Our recording generated around 1.25 billion transitions.Yes, that's billion. But it's really no problem because REVEN handles that effortlessly. The only price you pay for a larger recording is the time you have to wait for REVEN to "replay" it, which extracts all machine states and transitions, indexes them, extracts everything that was happening to the memory, downloads symbol files and a bunch of other things to assure a swift analysis thereafter. Our replay took just over an hour and generated 55 GB of data, upon which the analysis would then actually be done.

Granted, we could have tried to further reduce the recording and possibly succeed, but that doesn't make too much sense - one hour for preparation while you're having lunch is more than acceptable, and fiddling with recording optimization also takes time that can quickly exceed the time saved by a potentially quicker replay.

Proceeding to "Axion", the analysis user interface where the magic stuff happens. Axion has multiple widgets; prominently positioned in the middle are Transitions, displaying a small part of the entire recorded execution conveniently grouped in code blocks with one or more CPU instructions. Other widgets include Backtrace (the call stack for the current transition), CPU (register values before and after the current transition), Memory (at chosen address, before or after the current transition, along with the entire history of read and write accesses), Search (immensely useful, allows you to find calls to specific function, or all executions of a specific instruction), Bookmarks, and - my favorite - Taint. REVEN allows you to select any piece of data (e.g., the current value in register r8, or the value at some memory address) and taint it either forward or back in time, to see what this value affects or where it came from, respectively. This is a huge value-add for our analyses - although by no means the only one.

Now let's dive into the analysis. The first thing we need to do is find where dns.exe crashed. Scrolling through a billion+ transitions is obviously out of the question, but we can search for one of the functions that get called when an unhandled exception is thrown. KiUserExceptionDispatch is one such function.

 

 

Search finds a single hit, as expected, and here we are looking at the first executed instruction in this user-space function, as it was launched by kernel's KiExceptionDispatch. (The kernel code is on grey background because we filtered out only user-space execution.) Now we want to see why this exception was thrown. A simple press of the "%" key transfers our to the other end of a call-ret pair, or in our case, to the other end of the kernel call.

 

The "%" key landed us on the exact instruction that caused access violation in function Dns_SecurityKeyToBase64String. It was an attempted write to address r8+1, and the Memory view shows this address to be immediately after a valid memory block, where we see a bunch of A's that were likely written to this buffer in some loop we're probably currently in. We did not use REVEN-IDA integration here but if we did, we would immediately see the code graph for this function in IDA, with the current instruction selected in IDA. And we would see that we are, indeed, in a loop that copies base64-encoded signature value from our DNS request to this buffer that just got overflown, and uses r8 as the destination pointer that gets increased in every iteration. 

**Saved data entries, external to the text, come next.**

-- ==== Sys2Proof/Laws/TouchEngines.lean ====
section
/-!
SUPPORT. Sys2Proof/Laws/TouchEngines.lean: which parts of the state the functions of the arrays, the engines, programming, contexts, the update engines and HBM
may change, one lemma each.
-/
namespace Sys2Proof.Machine
open Sys2Proof

variable {W : Parts} {s₀ : State}

theorem noteShares_touch {s : State} {gen : Nat} {tensor : Nat} {n : Nat} {zeros : Nat} {sat : Nat} {nf : Nat} (h_runs : W.runs = true) (h_num : W.num = true) (hs : ChangesOnly W s₀ s) :
    ChangesOnly W s₀ (noteShares s gen tensor n zeros sat nf) := by
  unfold noteShares
  repeat' first
    | with_reducible assumption
    | fail_if_no_progress (with_reducible refine touch_mk ?_ ⟨rfl, rfl, fun _ => rfl, fun _ => rfl, fun _ => rfl, fun _ => rfl, fun _ => rfl, fun _ => rfl, fun _ => rfl, fun _ => rfl, fun _ => rfl, fun _ => rfl, fun _ => rfl, fun _ => rfl, fun _ => rfl, fun _ => rfl, off_of_on h_num, fun _ => rfl, fun _ => rfl, fun _ => rfl, fun _ => rfl, fun _ => rfl, fun _ => rfl, fun _ => rfl, fun _ => rfl, fun _ => rfl, fun _ => rfl, fun _ => rfl, fun _ => rfl, fun _ => rfl, fun _ => rfl, fun _ => rfl, fun _ => rfl⟩)
    | with_reducible refine modGen_touch h_runs ?_
    | with_reducible refine touch_ite (fun _ => ?_) (fun _ => ?_)

theorem noteFloats_touch {s : State} {gen : Nat} {tensor : Nat} {xs : List FVal} (h_runs : W.runs = true) (h_num : W.num = true) (hs : ChangesOnly W s₀ s) :
    ChangesOnly W s₀ (noteFloats s gen tensor xs) := by
  unfold noteFloats
  repeat' first
    | with_reducible assumption
    | with_reducible refine noteShares_touch h_runs h_num ?_

theorem noteObservation_touch {s : State} {f : PlanFrame} {index : Nat} {o : Observation} (h_runs : W.runs = true) (h_num : W.num = true) (hs : ChangesOnly W s₀ s) :
    ChangesOnly W s₀ (noteObservation s f index o) := by
  unfold noteObservation
  repeat' first
    | with_reducible assumption
    | fail_if_no_progress (with_reducible refine touch_mk ?_ ⟨rfl, rfl, fun _ => rfl, fun _ => rfl, fun _ => rfl, fun _ => rfl, fun _ => rfl, fun _ => rfl, fun _ => rfl, fun _ => rfl, fun _ => rfl, fun _ => rfl, fun _ => rfl, fun _ => rfl, fun _ => rfl, fun _ => rfl, off_of_on h_num, fun _ => rfl, fun _ => rfl, fun _ => rfl, fun _ => rfl, fun _ => rfl, fun _ => rfl, fun _ => rfl, fun _ => rfl, fun _ => rfl, fun _ => rfl, fun _ => rfl, fun _ => rfl, fun _ => rfl, fun _ => rfl, fun _ => rfl, fun _ => rfl⟩)
    | with_reducible refine modGen_touch h_runs ?_
    | with_reducible refine touch_ite (fun _ => ?_) (fun _ => ?_)

theorem noteQuantised_touch {s : State} {gen : Nat} {tensor : Nat} {outliers : Nat} {elements : Nat} (h_runs : W.runs = true) (h_num : W.num = true) (hs : ChangesOnly W s₀ s) :
    ChangesOnly W s₀ (noteQuantised s gen tensor outliers elements) := by
  unfold noteQuantised
  repeat' first
    | with_reducible assumption
    | fail_if_no_progress (with_reducible refine touch_mk ?_ ⟨rfl, rfl, fun _ => rfl, fun _ => rfl, fun _ => rfl, fun _ => rfl, fun _ => rfl, fun _ => rfl, fun _ => rfl, fun _ => rfl, fun _ => rfl, fun _ => rfl, fun _ => rfl, fun _ => rfl, fun _ => rfl, fun _ => rfl, off_of_on h_num, fun _ => rfl, fun _ => rfl, fun _ => rfl, fun _ => rfl, fun _ => rfl, fun _ => rfl, fun _ => rfl, fun _ => rfl, fun _ => rfl, fun _ => rfl, fun _ => rfl, fun _ => rfl, fun _ => rfl, fun _ => rfl, fun _ => rfl, fun _ => rfl⟩)
    | with_reducible refine modGen_touch h_runs ?_

theorem matrixOp_touch {res : Option ResidueErr} {f : PlanFrame} {t : Template} {d : Desc} {s : State} (h_runs : W.runs = true) (h_tiles : W.tiles = true) (h_arrays : W.arrays = true) (h_ops : W.ops = true) (h_hbm : W.hbm = true) (h_tileMem : W.tileMem = true) (h_upd : W.upd = true) (h_num : W.num = true) (h_sync : W.sync = true) (h_traffic : W.traffic = true) (h_ev : W.ev = true) (h_hl : W.hl = true) (h_outbox : W.outbox = true) (hs : ChangesOnly W s₀ s) :
    ChangesOnly W s₀ (matrixOp res f t d s) := by
  unfold matrixOp
  repeat' first
    | with_reducible assumption
    | with_reducible refine useOperands_touch h_runs h_tiles h_arrays h_ops h_hbm h_tileMem h_upd h_sync h_traffic h_ev h_hl h_outbox ?_
    | with_reducible refine placeWrite_touch h_hbm h_tileMem h_traffic ?_
    | with_reducible refine noteShares_touch h_runs h_num ?_
    | with_reducible refine noteNonFinite_touch h_runs h_traffic h_ev h_outbox ?_
    | with_reducible refine noteFloats_touch h_runs h_num ?_
    | with_reducible refine checkResidue_touch h_runs h_tiles h_arrays h_ops h_hbm h_tileMem h_upd h_sync h_traffic h_ev h_hl h_outbox ?_
    | with_reducible refine touch_foldl ?_ (fun _ _ _ => ?_)
    | with_reducible refine touch_ite (fun _ => ?_) (fun _ => ?_)

theorem execMatrix_touch {op : Fin 1048576} {res : Option ResidueErr} {cyc : Nat} {s : State} (h_cycle : W.cycle = true) (h_runs : W.runs = true) (h_tiles : W.tiles = true) (h_arrays : W.arrays = true) (h_ops : W.ops = true) (h_hbm : W.hbm = true) (h_tileMem : W.tileMem = true) (h_upd : W.upd = true) (h_num : W.num = true) (h_sync : W.sync = true) (h_traffic : W.traffic = true) (h_ev : W.ev = true) (h_hl : W.hl = true) (h_outbox : W.outbox = true) (hs : ChangesOnly W s₀ s) :
    TouchR W s₀ (execMatrix op res cyc s) := by
  unfold execMatrix
  repeat' first
    | with_reducible assumption
    | with_reducible refine touchR_next ?_
    | with_reducible refine withOp_touch h_runs ?_ (fun _ _ _ _ _ => ?_)
    | with_reducible refine atCycle_touch h_cycle ?_
    | with_reducible refine matrixOp_touch h_runs h_tiles h_arrays h_ops h_hbm h_tileMem h_upd h_num h_sync h_traffic h_ev h_hl h_outbox ?_

theorem vectorOp_touch {res : Option ResidueErr} {f : PlanFrame} {t : Template} {d : Desc} {s : State} (h_runs : W.runs = true) (h_tiles : W.tiles = true) (h_arrays : W.arrays = true) (h_ops : W.ops = true) (h_hbm : W.hbm = true) (h_tileMem : W.tileMem = true) (h_upd : W.upd = true) (h_num : W.num = true) (h_sync : W.sync = true) (h_traffic : W.traffic = true) (h_ev : W.ev = true) (h_hl : W.hl = true) (h_outbox : W.outbox = true) (hs : ChangesOnly W s₀ s) :
    ChangesOnly W s₀ (vectorOp res f t d s) := by
  unfold vectorOp
  repeat' first
    | with_reducible assumption
    | with_reducible refine useOperands_touch h_runs h_tiles h_arrays h_ops h_hbm h_tileMem h_upd h_sync h_traffic h_ev h_hl h_outbox ?_
    | with_reducible refine placeWrite_touch h_hbm h_tileMem h_traffic ?_
    | with_reducible refine noteShares_touch h_runs h_num ?_
    | with_reducible refine checkResidue_touch h_runs h_tiles h_arrays h_ops h_hbm h_tileMem h_upd h_sync h_traffic h_ev h_hl h_outbox ?_
    | with_reducible refine noteNonFinite_touch h_runs h_traffic h_ev h_outbox ?_

theorem execVector_touch {op : Fin 1048576} {res : Option ResidueErr} {cyc : Nat} {s : State} (h_cycle : W.cycle = true) (h_runs : W.runs = true) (h_tiles : W.tiles = true) (h_arrays : W.arrays = true) (h_ops : W.ops = true) (h_hbm : W.hbm = true) (h_tileMem : W.tileMem = true) (h_upd : W.upd = true) (h_num : W.num = true) (h_sync : W.sync = true) (h_traffic : W.traffic = true) (h_ev : W.ev = true) (h_hl : W.hl = true) (h_outbox : W.outbox = true) (hs : ChangesOnly W s₀ s) :
    TouchR W s₀ (execVector op res cyc s) := by
  unfold execVector
  repeat' first
    | with_reducible assumption
    | with_reducible refine touchR_next ?_
    | with_reducible refine withOp_touch h_runs ?_ (fun _ _ _ _ _ => ?_)
    | with_reducible refine atCycle_touch h_cycle ?_
    | with_reducible refine vectorOp_touch h_runs h_tiles h_arrays h_ops h_hbm h_tileMem h_upd h_num h_sync h_traffic h_ev h_hl h_outbox ?_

(Note that we enabled Page Heap for dns.exe to make it crash immediately on buffer overflow, otherwise the overflow could just corrupt the heap and eventually cause some random malfunction. With Page Heap, every heap buffer is allocated at the very end of a read-write memory block, followed by unallocated memory page - which means any typical buffer overflow will immediately trigger an access violation exception.)

Execution of a loop is shown in REVEN as a repetition of loop instructions, over and over again, but you can of course select any of these instructions and see how registers and memory looked like at that exact moment. What we want here, though, is to see where the buffer was allocated.

If we were in WinDbg, we'd have used the !heap command to get the call stack from the moment the overflown buffer was allocated. In REVEN, however, we can not only find the code that allocated the buffer, but also values of registers and content of memory in that precise moment. The simplest way (that I know of) would be to simply taint register r8 to see where its value came from - going back to the past far enough, at some point its value must have been determined by whoever allocated this buffer, or it would not have pointed to the end of this same buffer now.

However, tainting r8 backward produces too long a path that just keeps bouncing in the loop that we're in. While it eventually gets to where we want to be, it slows down the UI. So our first goal is to get to the beginning of our loop's execution. We copied the address of our access-violation-triggering instruction (0x7ff729ca224a) and went to the Search widget, where we searched for all uses of this address.



Results: this exact instruction has been executed 130705 times in our recording; in other words, it would take a significant chunk of one's lifetime to just scroll up to the start of the loop. However, it only took one press of the "Next" button to get to the first iteration of the loop - because we were already positioned on the last iteration.

 



 

This got us to the very first execution of our instruction in this recording, and we can see that it wrote 0x41 to memory (to the very same buffer it overflowed 130704 iterations later). The 0x41 left to it was written earlier by a similar instruction in the same loop. Now that we're out of the loop, so to speak, let's taint r8 and see where it got from.



We launched tainting for value of register r8 from the current transition, back to some function we selected high in the call stack; we chose function Zone_WriteBackDirtyZones. Why not taint all the way back to the very first transition? Because we're only interested in who has allocated the memory buffer that got overflown, but the taint would go way further back in time because the address of this allocation was influenced by earlier allocations (that's how the heap works) and that is just irrelevant to us.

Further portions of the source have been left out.